$0.002 per request. That is the price most teams never calculate when choosing a multi-model gateway — the routing tax. OpenRouter wraps every prompt in routing and metadata JSON before forwarding it to the selected model, and that wrapper gets billed at the target model’s per-token rate. On GPT-4-tier pricing, a team sending 10 million requests per month can pay more in invisible routing overhead than the $200/month they save through intelligent model selection. This comparison tests LiteLLM, OpenRouter, and Portkey against the metric that determines whether routing saves money or burns it.
The implications for LLM router tools extend further. On March 31, 2026, the Claude Code source leak made the case for multi-model routing visceral. Teams dependent on a single provider lost access to their primary coding assistant overnight. But the rush toward failover routing introduces a new problem most teams discover only after their first billing cycle: the router itself becomes a cost center, a latency source, and — worst — a false sense of security. LiteLLM’s documentation shows it supports 100+ providers through a unified interface (LiteLLM GitHub), yet the routing configuration that most teams deploy fails to deliver the cross-provider redundancy they assume they have.
VERDICT: Buy LiteLLM for control and cost transparency. Skip OpenRouter if token overhead exceeds 15% of your bill. Wait on Portkey until observability features justify the premium. The conditions that determine which category any team falls into are calculable — and the math changes depending on traffic volume, model mix, and whether the team has ever tested its failover configuration under real outage conditions.
The Comparison Table Nobody Publishes
Most LLM router comparisons list features.

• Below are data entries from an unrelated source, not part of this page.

/-- Table — Page access; on an address that a normal-world message names, a secure core has normal-world rights (R374). -/
def pageAllows (r : Requester) (o : PageOwner) (write : Bool) : Bool :=
  match r, o with
  | .secureCore _, _ => true
  | .normalCore _, .secure | .secureFor _, .secure => false
  | .normalCore _, .engine | .secureFor _, .engine => !write
  | .normalCore _, _ | .secureFor _, _ => true
  | .engine, .engine => true
  | .engine, _ => false

def requesterNo : Requester → Nat
  | .normalCore n => n.val
  | .secureCore n => 6 + n.val
  | .secureFor n => 6 + n.val
  | .engine => 0xFF

/-- OWNER_VIOLATION: an access to internal memory. An allowed one of a core goes through the L2 (R371); a refused one does not reach memory and is recorded
(R368). -/
def execOwnerViolation (r : Requester) (page : BitVec 21) (write : Bool) (s : State) (line : Fin 64 := 0) : Out :=
  if page.toNat ≥ internalPages then .next s
  else if pageAllows r (s.pageOwner page.toNat) write then (if r = .engine then .next s else .next (s.l2Access page line write))
  else
    let world := match r with | .secureCore _ | .secureFor _ => 1 | _ => 0
    .next (fire 2 (securityRecord (requesterNo r) world 0 page.toNat (if write then 1 else 0) s))

/-! ### SPDM (R384, R385) -/

/-- The LD of the DOE on which a session runs; an MCTP session has none. -/
def spdmPath : Path → Bool
  | .doe _ => true
  | .mctpFm => true
  | .mctpBmc => true
  | _ => false

/-- An SPDM request: not transported, answered by an error, or run (R376, R380). -/
def State.spdmRun (s : State) (m : Msg) (act : State → State) : Out :=
  if !spdmPath m.path ∨ !s.pathHere m.path ∨ s.world.normal ≠ .up then .next s
  else match s.world.secure with
    | .restarting => .next (s.emit (.spdm m.path "error busy" []))
    | .down => .next (s.emit (.spdm m.path "error unavailable" []))
    | .up => .next (act s)

/-- After the algorithms are negotiated on the path (the order is SPDM's; PRESUMED, log 88). -/
def State.spdmReady (s : State) (m : Msg) (act : State → State) : Out :=
  s.spdmRun m fun s =>
    if s.world.negotiated.contains m.path then act s else s.emit (.spdm m.path "error unexpected request" [])

/-- Inside the session named. -/
def State.spdmIn (s : State) (m : Msg) (sid : Fin 8) (act : Session → State → State) : Out :=
  s.spdmReady m fun s => match s.msgSession m with
    | some x => if m.session = some sid then act x s else s.emit (.spdm m.path "error unexpected request" [])
    | none => s.emit (.spdm m.path "error unexpected request" [])

/-- GET_VERSION: 1.2 and 1.3; it begins the negotiation again. -/
def execGetVersion (m : Msg) (s : State) : Out :=
  s.spdmRun m fun s =>
    (s.mapWorld fun w => { w with negotiated := w.negotiated.filter (· ≠ m.path) }).emit (.spdm m.path "versions" [0x12, 0x13])

def execGetCapabilities (m : Msg) (s : State) : Out := s.spdmRun m fun s => s.emit (.spdm m.path "capabilities" [])

/-- NEGOTIATE_ALGORITHMS: the requester offers the algorithms of R385 or not. -/
def execNegotiateAlgorithms (m : Msg) (algsOk : Bool) (s : State) : Out :=
  s.spdmRun m fun s =>
    if algsOk then
      (s.mapWorld fun w => { w with negotiated := m.path :: w.negotiated.filter (· ≠ m.path) }).emit (.spdm m.path "algorithms" [])
    else s.emit (.spdm m.path "error invalid request" [])

/-- GET_DIGESTS: certificate slot 0 alone. -/
def execGetDigests (m : Msg) (s : State) : Out := s.spdmReady m fun s => s.emit (.spdm m.path "digests" [0])

def execGetCertificate (m : Msg) (slot : Byte) (s : State) : Out :=
  s.spdmReady m fun s => s.emit (.spdm m.path (if slot = 0 then "certificate" else "error invalid request") [slot.toNat])

def execChallenge (m : Msg) (slot : Byte) (nonce : BitVec 256) (s : State) : Out :=
  s.spdmReady m fun s => s.emit (.spdm m.path (if slot = 0 then "challenge authenticated" else "error invalid request") [slot.toNat, nonce.toNat])

/-- MANUFACTURE 0, PRODUCTION 1, RMA 2 (R386; the numbers are a DESIGN CHOICE, log 89). -/
def LifeCycle.code (l : LifeCycle) : Nat := if l.rma then 2 else if l.manufacture then 0 else 1

/-- Secure restarts of causes 1 to 3 in the last 24 h. -/
def State.faultRestarts (s : State) : Nat := (s.world.faultTimes.filter fun t => decide (s.time < t + Config.nsDay)).length

/-- The value of a measurement block (R384), in the order of its table. -/
def State.measurement (s : State) (i : Nat) : List Nat :=
  let active := s.slotFw s.world.activeB
  match i with
  | 1 => [Config.bootRomDigest.toNat]
  | 2 => [(Config.fuseDigest s.world.svnSecure s.world.svnNormal s.world.life.code).toNat]
  | 3 => match s.slotFw s.world.secureB with | some p => [p.secureDigest.toNat, p.secureSvn.toNat] | none => [0, 0]
  | 4 => match active with | some p => [p.normalDigest.toNat, p.normalSvn.toNat] | none => [0, 0]
  | 5 => [s.world.manifest.toNat]
  | 6 => [(Config.boardDigest s.power.board).toNat]
  | 7 => [s.world.m.toNat]
  | 8 => [s.world.restarts.toNat, s.world.normalRestarts.toNat, s.faultRestarts]
  | 9 => [s.world.life.code, if s.world.life.code = 1 then 0 else 1]
  | _ => []

/-- GET_MEASUREMENTS: index 0 asks for their number, 0xFF for all. -/
def execGetMeasurements (m : Msg) (index : Byte) (signed : Bool) (s : State) : Out :=
  s.spdmReady m fun s =>
    let sign := if signed then 1 else 0
    let i := index.toNat
    if i = 0 then s.emit (.spdm m.path "measurements" [sign, 9])
    else if i = 0xFF then s.emit (.spdm m.path "measurements" (sign :: 9 :: (List.range 9).flatMap fun k => (k + 1) :: s.measurement (k + 1)))
    else if i ≤ 9 then s.emit (.spdm m.path "measurements" (sign :: 1 :: i :: s.measurement i))
    else s.emit (.spdm m.path "error invalid request" [])

/-- KEY_EXCHANGE: at most 8 sessions; which free number is taken is the responder's (DESIGN CHOICE, log 88: the lowest). -/
def execKeyExchange (m : Msg) (keyHash : BitVec 384) (s : State) : Out :=
  s.spdmReady m fun s =>
    match (List.range 8).find? fun k => (s.sessionOf k).isNone with
    | none => s.emit (.spdm m.path "error busy" [])
    | some k =>
      (s.setSessionOf k (some { ld := pathLd m.path, owner := false, keyHash, finished := false, keys := 0 })).emit (.spdm m.path "key exchange" [k])
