/-- A group of the pool is zeroed and its frames become free; the image is read; its index is built; voids are overwritten block by block and
forgotten at their end; a record of a zero page is restored; an extent with nothing left is done. (R251, R252, R256, R255, R257, R258) -/
def Obligations.ResumeEvents : Prop := ∀ (s : State),
  (∀ t u fresh, s.resume.initGroups + 1 < s.poolGroups → s.resume.tableZeroed = true → s.inSave = false → s.power.bringup = 6 → s.capacityUp = true →
    (List.range s.channels).all (fun c => !decide ((s.chan c).state = 2 ∧ (s.chanUnit c).isNone)) = true →
    fresh = ((s.dataMembers s.resume.initGroups).filter fun f => decide ((s.frameRec f).kind = .free) && decide (s.place f = .at f)).length →
    t = (s.charge mRestore (chargeRead (64 * s.w))).mapResume (fun r =>
      { r with initGroups := s.resume.initGroups + 1, initDone := decide (s.resume.initGroups + 1 = s.poolGroups) }) →
    u = t.mapTier (fun x => { x with freeFrames := x.freeFrames + fresh }) →
    exec .poolInitGroup s = .next u.enterS1.afterFree.wake)
  ∧ (∀ f, s.resume.imageStep = 0 → s.shank.imageExists = false → s.inSave = false → s.inResume = true → exec (.imageRead f) s = .next (s.readImage f))
  ∧ (s.resume.imageStep = 1 → s.inSave = false → s.image.log = [] →
    exec .restoreIndexBuilt s =
      .next (((s.mapShank fun k => { k with headLsn := roundUp s.resume.lsnEnd segUnits, segRecords := 0, lapStart := roundUp s.resume.lsnEnd segUnits
                                            prevLapStart := k.tailLsn }).mapResume fun r =>
        { r with imageStep := 2, extents := extentsOf s.image.regions }).startExtent.checkLog).raiseLevel.wake)
  ∧ (∀ v rest blocks, s.shank.voids = v :: rest → s.inSave = false → s.resume.imageStep = 2 → (s.shank.voidBlocks + blocks) * 64 < v.2 - v.1 →
    exec (.voidOverwriteStep blocks) s =
      .next ((s.writeImage (.clear (16384 + v.1 % s.logUnits / 64 + s.shank.voidBlocks) blocks)).mapShank fun k =>
        { k with voidBlocks := s.shank.voidBlocks + blocks }))
  ∧ (∀ v rest blocks, s.shank.voids = v :: rest → s.inSave = false → s.resume.imageStep = 2 → v.2 - v.1 ≤ (s.shank.voidBlocks + blocks) * 64 →
    exec (.voidOverwriteStep blocks) s =
      .next (((s.writeImage (.clear (16384 + v.1 % s.logUnits / 64 + s.shank.voidBlocks) blocks)).mapImage fun i =>
        { i with log := i.log.filter fun r => !inVoid [v] r.lsn }).mapShank fun k => { k with voids := rest, voidBlocks := 0 }))
  ∧ (∀ hint x d r, s.inSave = false → s.resume.imageStep = 2 → (s.resume.extents.find? fun x => decide (x.state = .running)) = some x →
    (s.resume.index.find? fun p => x.has p.1) = some (d, r) → r.form = .zero → r.bad = false →
    exec (.restoreRecordRead true hint) s = .next ((s.putEntry r.dpn { s.restoredEntry r with state := .zero, heat := 0 }).restored r).wake)
  ∧ (∀ x, s.inSave = false → s.resume.level ≠ 0 → (s.resume.extents.find? fun x => decide (x.state = .running)) = some x → s.extentLeft x = false →
    exec .restoreExtentDone s = .next (s.extentDone x).startExtent.raiseLevel.wake)

/-- A link that trains at its full width is set up and its port bound; one that goes down takes its head down; a link below its rate is asked for the
full rate again, at most three times after a resume. (R293, R299, R269) -/
def Obligations.LinkEvents : Prop := ∀ (s : State) (head : Fin 4),
  (∀ (l : LinkState) k t, s.mayTrain head.val = true → l.width ≠ 0 → (s.headOf head.val).up = false → k = s.reached head.val l → k.mld = false →
    k.width.val = (s.setLink head.val k).fullWidth head.val →
    t = (((s.setLink head.val k).checkHeadMargin head.val k).rateWaitEnds head.val).mapResume (fun r =>
      { r with upspeed := Tab.set (fun _ => 0) head.val 0 r.upspeed }) →
    exec (.linkTrained head l) s = .next ((t.attachSld head.val).bindPort (portOfHead head.val)))
  ∧ ((s.headOf head.val).up = true →
    (raise { Ev.of (srcPort (portOfHead head.val) 0) with detail := [head.val] } s).headOf head.val = { s.headOf head.val with rateWait := none } →
    exec (.linkDown head) s =
      .next ((raise { Ev.of (srcPort (portOfHead head.val) 0) with detail := [head.val] } s).headDown head.val).wake)
  ∧ (∀ l, (s.headOf head.val).link = some l → s.resume.level ≠ 0 → s.inSave = false → Tab.get (fun _ => 0) s.resume.upspeed head.val < 3 → l.rate ≠ 3 →
    l.flit256 = true → s.headCap head.val ≥ 3 → (s.headOf head.val).rateWait = none →
    exec (.upspeedRetry head true) s =
      .next (((s.mapResume fun r => { r with upspeed := Tab.set (fun _ => 0) head.val (Tab.get (fun _ => 0) s.resume.upspeed head.val + 1) r.upspeed }).emit
        (.port head "recovery" 64)).setLink head.val { l with rate := 3 }))
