/-! ### Machine/Regulation.lean -/

theorem settings_setPending (a0 a1 : _) : (State.setPending a0 a1).settings = a0.settings := by
  unfold State.setPending
  exact settings_foldl _ (fun _ _ => by (repeat' split) <;> simp only [settings_updMaster, implies_true]) _ _
theorem settings_rejectAdmission (a0 : _) : (State.rejectAdmission a0).settings = a0.settings := by
  unfold State.rejectAdmission
  simp only [settings_countReg, settings_fire]
theorem settings_scaleNotice (a0 : _) : (State.scaleNotice a0).settings = a0.settings := by
  unfold State.scaleNotice
  exact settings_foldl _ (fun _ _ => by (repeat' split) <;> simp only [settings_postNotice, implies_true]) _ _
theorem settings_rescale (a0 : _) : (State.rescale a0).settings = a0.settings := by
  unfold State.rescale
  (repeat' split) <;> simp only [settings_countReg, settings_mapReg, settings_scaleNotice, settings_raise, implies_true, settings_ite, ite_self]

/-! ### Machine/Ports.lean -/

theorem settings_cdatChanged (a0 a1 : _) : (State.cdatChanged a0 a1).settings = a0.settings := by
  unfold State.cdatChanged
  exact settings_foldl _ (fun _ _ => by (repeat' split) <;> simp only [settings_emit, settings_updFn, implies_true]) _ _
theorem settings_setLink (a0 a1 a2 : _) : (State.setLink a0 a1 a2).settings = a0.settings := by
  unfold State.setLink
  (repeat' split) <;> simp only [settings_cdatChanged, settings_updHeadOf, implies_true, settings_ite, ite_self]
theorem settings_attach (a0 a1 : _) : (State.attach a0 a1).settings = a0.settings := by
  unfold State.attach
  (try simp only [settings_draw, settings_updFn, implies_true, settings_ite, ite_self, settings_foldl']) <;>
    (repeat' (first
      | with_reducible rfl
      | (simp only [settings_draw, settings_updFn, implies_true, settings_ite, ite_self, settings_foldl']; done)
      | (with_reducible refine (settings_foldl _ ?_ _ _).trans ?_)
      | (with_reducible refine (settings_foldl2 _ ?_ _ _).trans ?_)
      | (split <;> (try (rename_i h; first | (have h2 := congrArg Prod.snd h; simp only at h2; subst h2))))
      | (intro _)
      | (simp only [settings_draw, settings_updFn, implies_true, settings_ite, ite_self, settings_foldl', *]; done)
      | (simp only [settings_draw, settings_updFn, implies_true, settings_ite, ite_self, settings_foldl'])))
theorem settings_attachSld (a0 a1 : _) : (State.attachSld a0 a1).settings = a0.settings := by
  unfold State.attachSld
  exact settings_foldl _ (fun _ _ => by (repeat' split) <;> simp only [settings_draw, settings_updFn, implies_true]) _ _
theorem settings_bindPort (a0 a1 : _) : (State.bindPort a0 a1).settings = a0.settings := by
  unfold State.bindPort
  exact settings_foldl _ (fun _ _ => by (repeat' split) <;> simp only [settings_bind, implies_true]) _ _
theorem settings_checkHeadMargin (a0 a1 a2 : _) : (State.checkHeadMargin a0 a1 a2).settings = a0.settings := by
  unfold State.checkHeadMargin
  split <;> simp only [settings_emit, settings_mapPower, settings_setLink, settings_raise]
theorem settings_limitRate (a0 a1 a2 : _) : (State.limitRate a0 a1 a2).settings = a0.settings := by
  unfold State.limitRate
  (try simp only [settings_emit, settings_setLink, settings_updHeadOf, implies_true, settings_ite, ite_self, settings_foldl']) <;>
    (repeat' (first
      | with_reducible rfl
      | (simp only [settings_emit, settings_setLink, settings_updHeadOf, implies_true, settings_ite, ite_self, settings_foldl']; done)
      | (with_reducible refine (settings_foldl _ ?_ _ _).trans ?_)
      | (with_reducible refine (settings_foldl2 _ ?_ _ _).trans ?_)
      | (split <;> (try (rename_i h; first | (have h2 := congrArg Prod.snd h; simp only at h2; subst h2))))
      | (intro _)
      | (simp only [settings_emit, settings_setLink, settings_updHeadOf, implies_true, settings_ite, ite_self, settings_foldl', *]; done)
      | (simp only [settings_emit, settings_setLink, settings_updHeadOf, implies_true, settings_ite, ite_self, settings_foldl'])))
theorem settings_rateWaitEnds (a0 a1 : _) : (State.rateWaitEnds a0 a1).settings = a0.settings := by
  unfold State.rateWaitEnds
  split <;> simp only [settings_limitRate, settings_reply, settings_updHeadOf]
theorem settings_configDword (a0 a1 a2 : _) : (State.configDword a0 a1 a2).2.settings = a0.settings := by
  unfold State.configDword
  (try simp only [settings_bind, settings_draw, implies_true, settings_ite, ite_self, settings_foldl']) <;>
    (repeat' (first
      | with_reducible rfl
      | (simp only [settings_bind, settings_draw, implies_true, settings_ite, ite_self, settings_foldl']; done)
      | (with_reducible refine (settings_foldl _ ?_ _ _).trans ?_)
      | (with_reducible refine (settings_foldl2 _ ?_ _ _).trans ?_)
      | (split <;> (try (rename_i h; first | (have h2 := congrArg Prod.snd h; simp only at h2; subst h2))))
      | (intro _)
      | (simp only [settings_bind, settings_draw, implies_true, settings_ite, ite_self, settings_foldl', *]; done)
      | (simp only [settings_bind, settings_draw, implies_true, settings_ite, ite_self, settings_foldl'])))
theorem settings_unmask (a0 a1 a2 : _) : (State.unmask a0 a1 a2).settings = a0.settings := by
  unfold State.unmask
  (repeat' split) <;> simp only [settings_emit, settings_updFn, implies_true, settings_ite, ite_self]

/-! ### Machine/Faults.lean -/

theorem settings_writeExport (a0 a1 : _) : (State.writeExport a0 a1).settings = a0.settings := by
  unfold State.writeExport
  simp only [settings_mapFault]
theorem settings_parkInj (a0 a1 a2 : _) : (State.parkInj a0 a1 a2).settings = a0.settings := by
  unfold State.parkInj
  split <;> simp only [settings_setInj]
theorem settings_countSkipped (a0 : _) : (State.countSkipped a0).settings = a0.settings := by
  unfold State.countSkipped
  simp only [settings_mapFault]
theorem settings_injectLine (a0 a1 a2 : _) : (State.injectLine a0 a1 a2).settings = a0.settings := by
  unfold State.injectLine
  (try simp only [settings_countApplied, settings_countSkipped, settings_parkInj, settings_setInj, settings_setRaw, implies_true, settings_ite, ite_self,
    settings_foldl']) <;>
    (repeat' (first
      | with_reducible rfl
      | (simp only [settings_countApplied, settings_countSkipped, settings_parkInj, settings_setInj, settings_setRaw, implies_true, settings_ite, ite_self,
        settings_foldl']; done)
      | (with_reducible refine (settings_foldl _ ?_ _ _).trans ?_)
      | (with_reducible refine (settings_foldl2 _ ?_ _ _).trans ?_)
      | (split <;> (try (rename_i h; first | (have h2 := congrArg Prod.snd h; simp only at h2; subst h2))))
      | (intro _)
      | (simp only [settings_countApplied, settings_countSkipped, settings_parkInj, settings_setInj, settings_setRaw, implies_true, settings_ite, ite_self,
        settings_foldl', *]; done)
      | (simp only [settings_countApplied, settings_countSkipped, settings_parkInj, settings_setInj, settings_setRaw, implies_true, settings_ite, ite_self,
        settings_foldl'])))
theorem settings_injectChannel (a0 a1 a2 : _) : (State.injectChannel a0 a1 a2).settings = a0.settings := by
  unfold State.injectChannel
  (repeat' split) <;> simp only [settings_countApplied, settings_countSkipped, settings_parkInj, settings_setInj, settings_unitOut, implies_true, settings_ite, ite_self]

/-! ### Machine/Perf.lean -/

theorem settings_pmSettle (a0 a1 : _) : (State.pmSettle a0 a1).settings = a0.settings := by
  unfold State.pmSettle
  exact settings_foldl _ (fun _ _ => by (repeat' split) <;> simp only [settings_updPerfFn, implies_true]) _ _
theorem settings_setFreeze (a0 a1 a2 : _) : (State.setFreeze a0 a1 a2).settings = a0.settings := by
  unfold State.setFreeze
  split <;> simp only [settings_pmSettle, settings_updPerfFn]
theorem settings_setUnitFreeze (a0 a1 a2 a3 : _) : (State.setUnitFreeze a0 a1 a2 a3).settings = a0.settings := by
  unfold State.setUnitFreeze
  simp only [settings_pmSettle, settings_updPerfFn]
theorem settings_pmOccupancy (a0 a1 a2 a3 : _) : (State.pmOccupancy a0 a1 a2 a3).settings = a0.settings := by
  unfold State.pmOccupancy
  (try simp only [settings_raiseVector, settings_setPerfFn, implies_true, settings_ite, ite_self, settings_foldl']) <;>
    (repeat' (first
      | with_reducible rfl
      | (simp only [settings_raiseVector, settings_setPerfFn, implies_true, settings_ite, ite_self, settings_foldl']; done)
      | (with_reducible refine (settings_foldl _ ?_ _ _).trans ?_)
      | (with_reducible refine (settings_foldl2 _ ?_ _ _).trans ?_)
      | (split <;> (try (rename_i h; first | (have h2 := congrArg Prod.snd h; simp only at h2; subst h2))))
      | (intro _)
      | (simp only [settings_raiseVector, settings_setPerfFn, implies_true, settings_ite, ite_self, settings_foldl', *]; done)
      | (simp only [settings_raiseVector, settings_setPerfFn, implies_true, settings_ite, ite_self, settings_foldl'])))
theorem settings_countHour (a0 : _) : (State.countHour a0).settings = a0.settings := by
  unfold State.countHour
  (try simp only [settings_mapPower, implies_true, settings_ite, ite_self, settings_foldl']) <;>
    (repeat' (first
      | with_reducible rfl
      | (simp only [settings_mapPower, implies_true, settings_ite, ite_self, settings_foldl']; done)
      | (with_reducible refine (settings_foldl _ ?_ _ _).trans ?_)
      | (with_reducible refine (settings_foldl2 _ ?_ _ _).trans ?_)
      | (split <;> (try (rename_i h; first | (have h2 := congrArg Prod.snd h; simp only at h2; subst h2))))
      | (intro _)
      | (simp only [settings_mapPower, implies_true, settings_ite, ite_self, settings_foldl', *]; done)
      | (simp only [settings_mapPower, implies_true, settings_ite, ite_self, settings_foldl'])))
theorem settings_passTime (a0 : _) : (State.passTime a0).settings = a0.settings := by
  unfold State.passTime
  simp only [settings_countHour, settings_pmOccupancy, settings_tickTime, implies_true, settings_ite, ite_self, settings_foldl']
theorem settings_writeSampleCfg (a0 a1 a2 a3 : _) : (State.writeSampleCfg a0 a1 a2 a3).settings = a0.settings := by
  unfold State.writeSampleCfg
  (repeat' split) <;> simp only [settings_updPerfFn, settings_updSampler, implies_true, settings_ite, ite_self]
theorem settings_writeDumpRing (a0 a1 a2 : _) : (State.writeDumpRing a0 a1 a2).settings = a0.settings := by
  unfold State.writeDumpRing
  simp only [settings_updPerfFn]
theorem settings_loseDump (a0 a1 : _) : (State.loseDump a0 a1).settings = a0.settings := by
  unfold State.loseDump
  simp only [settings_updPerfFn]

This one measures what happens when those features hit production billing.
| Metric | LiteLLM (self-hosted) | OpenRouter (managed) | Portkey (managed) |
|---|---|---|---|
| Token overhead per request | Minimal (configurable) | Significant (metadata wrapping) | Moderate (observability tags) |
| Cost tracking accuracy | ±8-12% known issue | Not disclosed | ±5% claimed |
| Failover granularity | Per-provider, per-model | Per-model only | Per-provider, per-model |
context_window_fallbacks default |
Same provider | N/A (single endpoint) | Same provider |
| Latency overhead (p50) | 2-8ms | 15-40ms | 10-25ms |
| Verdict | Buy for scale | Skip at high volume | Wait on pricing |
The token overhead row is the one that determines ROI. OpenRouter’s metadata wrapping adds routing instructions, model selection context, and billing markers to every request. At GPT-4 pricing (roughly $10 per million input tokens), a 20% overhead on a 2,000-token prompt costs $0.004 per request — double the $0.002 calculated at the top of this article for a 1,000-token average prompt. A team routing 10 million requests monthly through OpenRouter to a GPT-4-tier model pays $20,000-$40,000 annually in pure routing overhead (DeployBase).
LiteLLM adds minimal overhead because it runs as a self-hosted Python proxy. The trade-off is operational burden — someone has to maintain that proxy, apply patches, and monitor its optime. Portkey splits the difference: less overhead than OpenRouter, more observability than LiteLLM, but pricing that only makes sense at enterprise scale (Evolink).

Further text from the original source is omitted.